I'm a lucky girl, and it's been a while since my good fortune has fallen under such bright illumination that I have to stop for a second and pinch myself. While I've been burning the midnight oil, Simon has been making dinner (and praying over it?), doing dishes, folding laundry, unpacking boxes, and going to the grocery store with orders to buy twenty boxes of granola bars and nothing else, which might be even more embarassing than buying tampons. I've been making demands--apologetically--and he has stepped up with grace. This is nothing new, as he is one of the most polite and generous and helpful people I've ever met, but what struck me today is that we have a true partnership the likes of which I've never before experienced. See, Simon helps me out when I need it, and then I get to help him out when he needs it. How novel! When he has hours of extra work, I make dinners and cocktails and beds too, and *bonus* I do it all without resentment or a shot of self-involved martyrdom because I know he does the same for me. In a previous relationship, I was the one who always shored up the crumbling foundation of the other person; I thought we "worked" because I was the stable force to steady his instability. Well, let me tell you that this is not an ideal set-up. Resentment creeps in, fatigue takes over, and there is exactly zero opportunity for the "stable" one to show the least sign of weakness lest the entire tower pancake down upon itself. Simon and I are not like that. Simon and I work because we support each other. We're in this together and I am so incredibly fortunate to have found (and forged and cultivated) something so solid.

I didn't start this out to get all mushy, but I can hear him in the kitchen right now shredding the romaine and I just had to tell you how in love I am.

Posted by Leah at July 24, 2007 08:07 PM
Comments

I like to think of myself as very stable and in control, etc, but whenever I just really get swamped and can't get anything done or just am a total emotional wreck, I am SO glad not to have married some of my previous boyfriends who I know who not have stepped up and done the laundry or made dinner or cleaned the bathroom.
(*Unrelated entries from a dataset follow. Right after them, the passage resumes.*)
/-! ### send -/

@[simp] theorem State.send_phase (s : State) (m : Message) : (s.send m).phase = s.phase := rfl
@[simp] theorem State.send_cycle (s : State) (m : Message) : (s.send m).cycle = s.cycle := rfl
@[simp] theorem State.send_teams (s : State) (m : Message) : (s.send m).teams = s.teams := rfl
@[simp] theorem State.send_grids (s : State) (m : Message) : (s.send m).grids = s.grids := rfl
@[simp] theorem State.send_cores (s : State) (m : Message) : (s.send m).cores = s.cores := rfl
@[simp] theorem State.send_parts (s : State) (m : Message) : (s.send m).parts = s.parts := rfl
@[simp] theorem State.send_spad (s : State) (m : Message) : (s.send m).spad = s.spad := rfl
@[simp] theorem State.send_obuf (s : State) (m : Message) : (s.send m).obuf = s.obuf := rfl
@[simp] theorem State.send_hbm (s : State) (m : Message) : (s.send m).hbm = s.hbm := rfl
@[simp] theorem State.send_far (s : State) (m : Message) : (s.send m).far = s.far := rfl
@[simp] theorem State.send_kmem (s : State) (m : Message) : (s.send m).kmem = s.kmem := rfl
@[simp] theorem State.send_staging (s : State) (m : Message) : (s.send m).staging = s.staging := rfl
@[simp] theorem State.send_bad (s : State) (m : Message) : (s.send m).bad = s.bad := rfl
@[simp] theorem State.send_syncCodes (s : State) (m : Message) : (s.send m).syncCodes = s.syncCodes := rfl
@[simp] theorem State.send_ops (s : State) (m : Message) : (s.send m).ops = s.ops := rfl
@[simp] theorem State.send_pendings (s : State) (m : Message) : (s.send m).pendings = s.pendings := rfl
@[simp] theorem State.send_inbound (s : State) (m : Message) : (s.send m).inbound = s.inbound := rfl
@[simp] theorem State.send_cmds (s : State) (m : Message) : (s.send m).cmds = s.cmds := rfl
@[simp] theorem State.send_suspects (s : State) (m : Message) : (s.send m).suspects = s.suspects := rfl
@[simp] theorem State.send_suspectFull (s : State) (m : Message) : (s.send m).suspectFull = s.suspectFull := rfl
@[simp] theorem State.send_discards (s : State) (m : Message) : (s.send m).discards = s.discards := rfl
@[simp] theorem State.send_tb (s : State) (m : Message) : (s.send m).tb = s.tb := rfl
@[simp] theorem State.send_windows (s : State) (m : Message) : (s.send m).windows = s.windows := rfl
@[simp] theorem State.send_grants (s : State) (m : Message) : (s.send m).grants = s.grants := rfl
@[simp] theorem State.send_zeroing (s : State) (m : Message) : (s.send m).zeroing = s.zeroing := rfl
@[simp] theorem State.send_zPending (s : State) (m : Message) : (s.send m).zPending = s.zPending := rfl
@[simp] theorem State.send_pageIns (s : State) (m : Message) : (s.send m).pageIns = s.pageIns := rfl
@[simp] theorem State.send_drains (s : State) (m : Message) : (s.send m).drains = s.drains := rfl
@[simp] theorem State.send_epochNext (s : State) (m : Message) : (s.send m).epochNext = s.epochNext := rfl
@[simp] theorem State.send_epochMax (s : State) (m : Message) : (s.send m).epochMax = s.epochMax := rfl
@[simp] theorem State.send_fwmeas (s : State) (m : Message) : (s.send m).fwmeas = s.fwmeas := rfl
@[simp] theorem State.send_firmware (s : State) (m : Message) : (s.send m).firmware = s.firmware := rfl
@[simp] theorem State.send_flashOk (s : State) (m : Message) : (s.send m).flashOk = s.flashOk := rfl
@[simp] theorem State.send_disabled (s : State) (m : Message) : (s.send m).disabled = s.disabled := rfl
@[simp] theorem State.send_serial (s : State) (m : Message) : (s.send m).serial = s.serial := rfl
@[simp] theorem State.send_identityKey (s : State) (m : Message) : (s.send m).identityKey = s.identityKey := rfl
@[simp] theorem State.send_certificates (s : State) (m : Message) : (s.send m).certificates = s.certificates := rfl
@[simp] theorem State.send_devid (s : State) (m : Message) : (s.send m).devid = s.devid := rfl
@[simp] theorem State.send_nclusterMap (s : State) (m : Message) : (s.send m).nclusterMap = s.nclusterMap := rfl
@[simp] theorem State.send_nchan (s : State) (m : Message) : (s.send m).nchan = s.nchan := rfl
@[simp] theorem State.send_powerCap (s : State) (m : Message) : (s.send m).powerCap = s.powerCap := rfl
@[simp] theorem State.send_dieHot (s : State) (m : Message) : (s.send m).dieHot = s.dieHot := rfl
@[simp] theorem State.send_portsOff (s : State) (m : Message) : (s.send m).portsOff = s.portsOff := rfl
@[simp] theorem State.send_retrains (s : State) (m : Message) : (s.send m).retrains = s.retrains := rfl
@[simp] theorem State.send_corrections (s : State) (m : Message) : (s.send m).corrections = s.corrections := rfl
@[simp] theorem State.send_uncorrectable (s : State) (m : Message) : (s.send m).uncorrectable = s.uncorrectable := rfl
@[simp] theorem State.send_restartEnd (s : State) (m : Message) : (s.send m).restartEnd = s.restartEnd := rfl
@[simp] theorem State.send_unitsDue (s : State) (m : Message) : (s.send m).unitsDue = s.unitsDue := rfl
@[simp] theorem State.send_outbox (s : State) (m : Message) : (s.send m).outbox = s.outbox ++ [m] := rfl
@[simp] theorem State.send_notices (s : State) (m : Message) : (s.send m).notices = s.notices := rfl
@[simp] theorem State.send_saves (s : State) (m : Message) : (s.send m).saves = s.saves := rfl
@[simp] theorem State.send_order (s : State) (m : Message) : (s.send m).order = s.order := rfl
@[simp] theorem State.send_agenda (s : State) (m : Message) : (s.send m).agenda = s.agenda := rfl
@[simp] theorem State.send_issuer (s : State) (m : Message) : (s.send m).issuer = s.issuer := rfl
@[simp] theorem State.send_pair (s : State) (m : Message) : (s.send m).pair = s.pair := rfl
@[simp] theorem State.send_beat (s : State) (m : Message) : (s.send m).beat = s.beat := rfl
@[simp] theorem State.send_turn (s : State) (m : Message) : (s.send m).turn = s.turn := rfl
@[simp] theorem State.send_fresh (s : State) (m : Message) : (s.send m).fresh = s.fresh := rfl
It really is all about having a partnership where you know that the other person is there to pick up your slack when you need it most and that you're more than happy to do the same for them.

Long comment to say. . .I completely agree with everything you just said so eloquently. Have a wonderful time at Blogher.

Posted by: Janssen at July 25, 2007 07:37 AM

You guys warm my heart and make me smile. Have a super weekend!

Posted by: Angella at July 25, 2007 08:06 AM

*squish*!

Posted by: Emily at July 25, 2007 08:37 AM

A lovely post.

Mike

Posted by: cry it out1 at July 25, 2007 09:41 AM

A lovely post.

Mike

Posted by: cry it out! at July 25, 2007 09:41 AM

So glad that you are so in love. Ain't it grand?

Posted by: Elizabeth at July 25, 2007 12:29 PM

You must read insanely fast compared to the general population.

Posted by: Teej at July 25, 2007 12:51 PM

I guess you could say that read fast naturally, but when editing I have to s-l-o-w it way down, reading almost syllable by syllable, in order to catch mistakes. Blessing/curse, etc.

Posted by: Leah at July 25, 2007 01:33 PM

What a sweet post! :) I really enjoy your blog and look forward to reading more!